Notwithstanding the criticism, no new legislation or court rules have been adopted in response to the recommendations embodied in the report concerning the quantum and quality of evidence.[3] To the contrary, while no action has been taken to affect the historic meaning of the right to indictment by grand jury in the State, see N.J. Const. (1947), Art I, par. 8, our case law has recognized that "[a]n indictment may be based largely or wholly on hearsay and other evidence which may not be legally competent or admissible at the plenary trial. See e.g., State v. Bennett, [194 N.J. Super. 231, 234 (App.Div. 1984), certif. den. 103 N.J. 463 (1986)]; State v. Thrunk, [157 N.J. Super. 265, 278 (App.Div. 1978)]; State v. Ferrante, 111 N.J. Super. 299, 304-306 (App.Div. 1970). [citation omitted]." State v. Schmidt, 213 N.J. Super. 576, 584 (App.Div. 1986), certif. granted 107 N.J. 635 (1987). See also State v. Vasky, 218 N.J. Super. 487, 491 (App.Div. 1987).

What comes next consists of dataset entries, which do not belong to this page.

-- ==== Sys2Proof/Machine/Operands.lean ====
section
/-! DEFINITION. The operand forms: how the parameters of a request are read (R141, R190) and how every payload and
record is laid out (R191, Tables 11.3 to 11.7). -/

namespace Sys2Proof.Machine

/-! ### The parameters of SUBMIT and TRANSACT (R141, R2, R5) -/

/-- The kind code of the kind and flags byte, its three least significant bits (R141). -/
def kindOf (kindFlags : Byte) : Option Kind :=
  match kindFlags.toNat % 8 with
  | 0 => some .probe
  | 1 => some .write
  | 2 => some .read
  | 3 => some .writeRead
  | _ => none

/-- Bits 3 to 6 of the kind and flags byte are clear (R5 check 2, R141). -/
def kindFlagsRight (kindFlags : Byte) : Bool := kindFlags.toNat / 8 % 16 = 0

/-- The lengths fit the kind (Table 1.2). -/
def lengthsFit (kind : Kind) (writeLen readLen : Nat) : Bool :=
  match kind with
  | .probe => writeLen = 0 && readLen = 0
  | .write => 1 ≤ writeLen && writeLen ≤ 32 && readLen = 0
  | .read => writeLen = 0 && 1 ≤ readLen && readLen ≤ 32
  | .writeRead => 1 ≤ writeLen && writeLen ≤ 32 && 1 ≤ readLen && readLen ≤ 32

/-- What an admission request asks for (R5); `limit` is the queue limit in ms. -/
structure Request where
  kind : Kind
  addr : Byte
  wdata : List Byte
  rlen : Nat
  noRetry : Bool
  limit : Nat
  deriving DecidableEq, Repr

/-- The queue limit in ms: the request's value in 10 ms units, or the default queue limit where it is 0 (R6). -/
def queueLimitMs (limit : Byte) (default : Field) : Nat := (if limit = 0#8 then default.toNat else limit.toNat) * 10

/-- Checks 1 to 4 of R5, in order. -/
def unpack (kindFlags addr limit readLen : Byte) (data : List Byte) (default : Field) : Except Status Request :=
  match kindOf kindFlags with
  | none => .error .badParam
  | some kind =>
    if !kindFlagsRight kindFlags then .error .badParam
    else if !usableAddress addr then .error .badAddress
    else if !lengthsFit kind data.length readLen.toNat then .error .badParam
    else .ok ⟨kind, addr, data, readLen.toNat, kindFlags.msb, queueLimitMs limit default⟩

/-! ### Records and notices (Tables 11.3 and 11.4) -/

/-- The byte of kind, retries and LEASE_ENDED flag (Table 11.3 offset 1). -/
def Record.flagByte (r : Record) : Byte :=
  byteOf (r.kind.code + 16 * r.retries + if r.leaseEnded then 128 else 0)

/-- A completion record (Table 11.3). -/
def Record.layout (r : Record) : List Byte :=
  [byteOf r.number, r.flagByte, r.addr, byteOf r.result.code, byteOf r.acked, byteOf r.data.length]
    ++ bytes16 r.submit ++ bytes16 r.finish ++ r.data

/-- The length of a record on the wire: 10 bytes plus its read data (R77). -/
def Record.size (r : Record) : Nat := 10 + r.data.length

/-- The subject byte (R191: 0 for a kind without a subject). -/
def Subject.byte : Subject → Byte
  | .none => 0#8
  | .entry i => byteOf i
  | .device a => a
  | .setting n => byteOf n

/-- A notice (Table 11.4). -/
def Notice.layout (n : Notice) : List Byte :=
  [byteOf n.kind.code, n.subject.byte, byteOf n.count, byteOf n.value.length]
    ++ (n.value ++ List.replicate (4 - n.value.length) 0#8) ++ bytes16 n.time

/-! ### MIRROR READ items (Table 11.5, R117) -/

/-- The item of one index. -/
def itemLayout (e : Option Entry) : List Byte :=
  match e with
  | none => 0#8 :: bytes16 0xFFFF#16 ++ [0#8]
  | some e =>
    match e.value with
    | none => byteOf e.status.code :: bytes16 0xFFFF#16 ++ [0#8]
    | some v => byteOf e.status.code :: bytes16 (BitVec.ofNat 16 e.age) ++ byteOf e.width :: v

/-! ### Codes of origins -/

/-- The holder in a HELD answer (Table 11.2). -/
def directCode : Direct → Byte
  | .a => 0#8
  | .b => 1#8
  | .c => 2#8

end Sys2Proof.Machine
end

Although the testimony was largely or exclusively incompetent by virtue of the leading questions, there was evidence before the grand jury in this case sufficient to sustain *586 the charges, including the allegation under N.J.S.A. 2C:39-4a. The fact that the victim was hit with a BB pellet gives rise to at least an inference of an unlawful purpose sufficient to return an indictment.

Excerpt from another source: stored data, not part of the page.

-- ==== Sys2Proof/Machine/Endings.lean ====
section
/-! DEFINITION. How a ticket ends: its outcome goes to its origin's records, to a waiting port, or to its mirror entry,
and its departure is reported to the poll engine (R10 to R15, R20, R26, R78, R159). -/

namespace Sys2Proof.Machine

/-- The record of an ended ticket (R10, R76): the bytes acknowledged are those at the end, and for ARB_LOST the
greatest count. -/
def Ticket.record (t : Ticket) (r : Result) (finish : Time) : Record where
  number := t.number
  kind := t.kind
  addr := t.addr
  result := r
  acked := if r = .arbLost then t.greatest else t.acked
  retries := t.retries
  leaseEnded := t.leaseEnded
  submit := t.submit
  finish := finish
  data := t.rdata

/-- The record a DONE_WAITING ticket becomes when it moves into the ring (R11, R79). -/
def Ticket.waitingRecord (t : Ticket) : Record := t.record (t.result.getD .done) (t.finish.getD 0#16)

/-- A ticket with its result fixed (R10). -/
def Ticket.ended (t : Ticket) (r : Result) (finish : Time) : Ticket :=
  { t with result := some r, finish := some finish, waited := false }

/-- A departure from the queue is reported to the poll engine, a retry trigger (R26, R122). -/
def State.departed (s : State) : State := s.retryPosts

/-- A record enters its origin's ring at the tail (R78). -/
def State.appendRecord (s : State) (o : Direct) (x : Record) : State :=
  s.setRec o { s.recOf o with ring := (s.recOf o).ring ++ [x] }

/-- The copy of an outcome reaches a port that still waits on that ticket; else the port drops it (R159, R173). -/
def State.deliverCopy (s : State) (o : Direct) (x : Record) : State :=
  match s.slotOf o with
  | .onTicket number _ => if number = x.number then s.putReady o (responseFrame .ok x.layout) else s
  | _ => s

/-- The outcome of a direct ticket that has left its place reaches its origin's records (R10). -/
def State.handOver (s : State) (o : Direct) (t : Ticket) (r : Result) : State :=
  let s1 := if t.waited then s.deliverCopy o (t.record r s.time) else s
  if (s1.recOf o).ring.length < Config.maxRing then (s1.appendRecord o (t.record r s.time)).departed
  else s1.setWaiting o (s1.waitingOf o ++ [t.ended r s.time])

/-- A ticket of an origin that has been taken out of QUEUED or ACTIVE ends with a result (R10, R12, R20). -/
def State.finish (s : State) (origin : Origin) (t : Ticket) (r : Result) : State :=
  if t.orphaned then s.departed
  else
    match originDirect origin with
    | some o => s.handOver o t r
    | none => (s.pollResult t.number r t.rdata).departed

/-- A ticket with its progress empty (R13, R14, R42); the greatest acknowledged count is kept. -/
def Ticket.clearProgress (t : Ticket) : Ticket := { t with acked := 0, rdata := [] }

/-- A QUEUED ticket of an origin ends: by its deadline or by a cancel (R14, R16). -/
def State.endQueued (s : State) (origin : Origin) (t : Ticket) (r : Result) : State :=
  (s.dequeue origin t.number).finish origin t.clearProgress r

/-- The ACTIVE ticket leaves the bus with a result. -/
def State.endActive (s : State) (t : Ticket) (r : Result) : State := (s.setActive none).finish t.origin t r

/-- A lost ticket returns to the head of its origin's order with one more retry (R13 case 4). -/
def State.requeue (s : State) (t : Ticket) : State :=
  s.setQueued t.origin ({ t.clearProgress with retries := t.retries + 1 } :: s.queuedOf t.origin)

/-- What the queue does with a ticket that has lost arbitration (R13). A requeued ticket whose deadline has been
reached ends EXPIRED at once (R15). -/
def State.lost (s : State) (t : Ticket) : State :=
  if t.orphaned then s.finish t.origin t .arbLost
  else if t.abort then s.finish t.origin t .cancelled
  else if t.noRetry || s.settings.retryLimit.toNat ≤ t.retries then s.finish t.origin t .arbLost
  else if t.deadlineReached then s.finish t.origin { t.clearProgress with retries := t.retries + 1 } .expired
  else s.requeue t

end Sys2Proof.Machine
end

Although we have great sympathy with the determination of the trial judge and the reasons he expressed, we are satisfied that long-standing case law in this State requires reversal of the dismissal. The Supreme Court, either by the adjudicatory process or by adoption of rules governing practice and procedure, can, of course, reconsider issues regarding practice before the grand jury.

Accordingly, the judgment under review is reversed and the matter is remanded to the Law Division for trial.


[1] The Assignment Judge also referred to the fact that defendant was charged with Graves Act offenses and that State v. Harmon considered that significant in construing the meaning of N.J.S.A. 2C:39-4a.

[2] See the similar companion report of the Criminal Practice Committee, "The Grand Jury: A Blueprint for Reform," 100 N.J.L.J. 443 (1977).

[3] There have been certain rule changes and statutory amendments related to other issues addressed in the report and developing case law. See, e.g., R. 3:6-5, R. 3:6-6; State v. Hart, 139 N.J. Super. 565 (App.Div. 1976). Although the issue need not be decided by us, we have no doubt that either the Legislature or the Supreme Court could initiate or take action directed to the quality of evidence to be required before the grand jury. See, e.g., State v. D.R., 109 N.J. 348 (1988); State v. DiPaolo, 34 N.J. 279, 285 (1961), ("[i]ndictmentis patently a matter of practice and procedure"); State v. Greco, 29 N.J. 94, 104 (1959).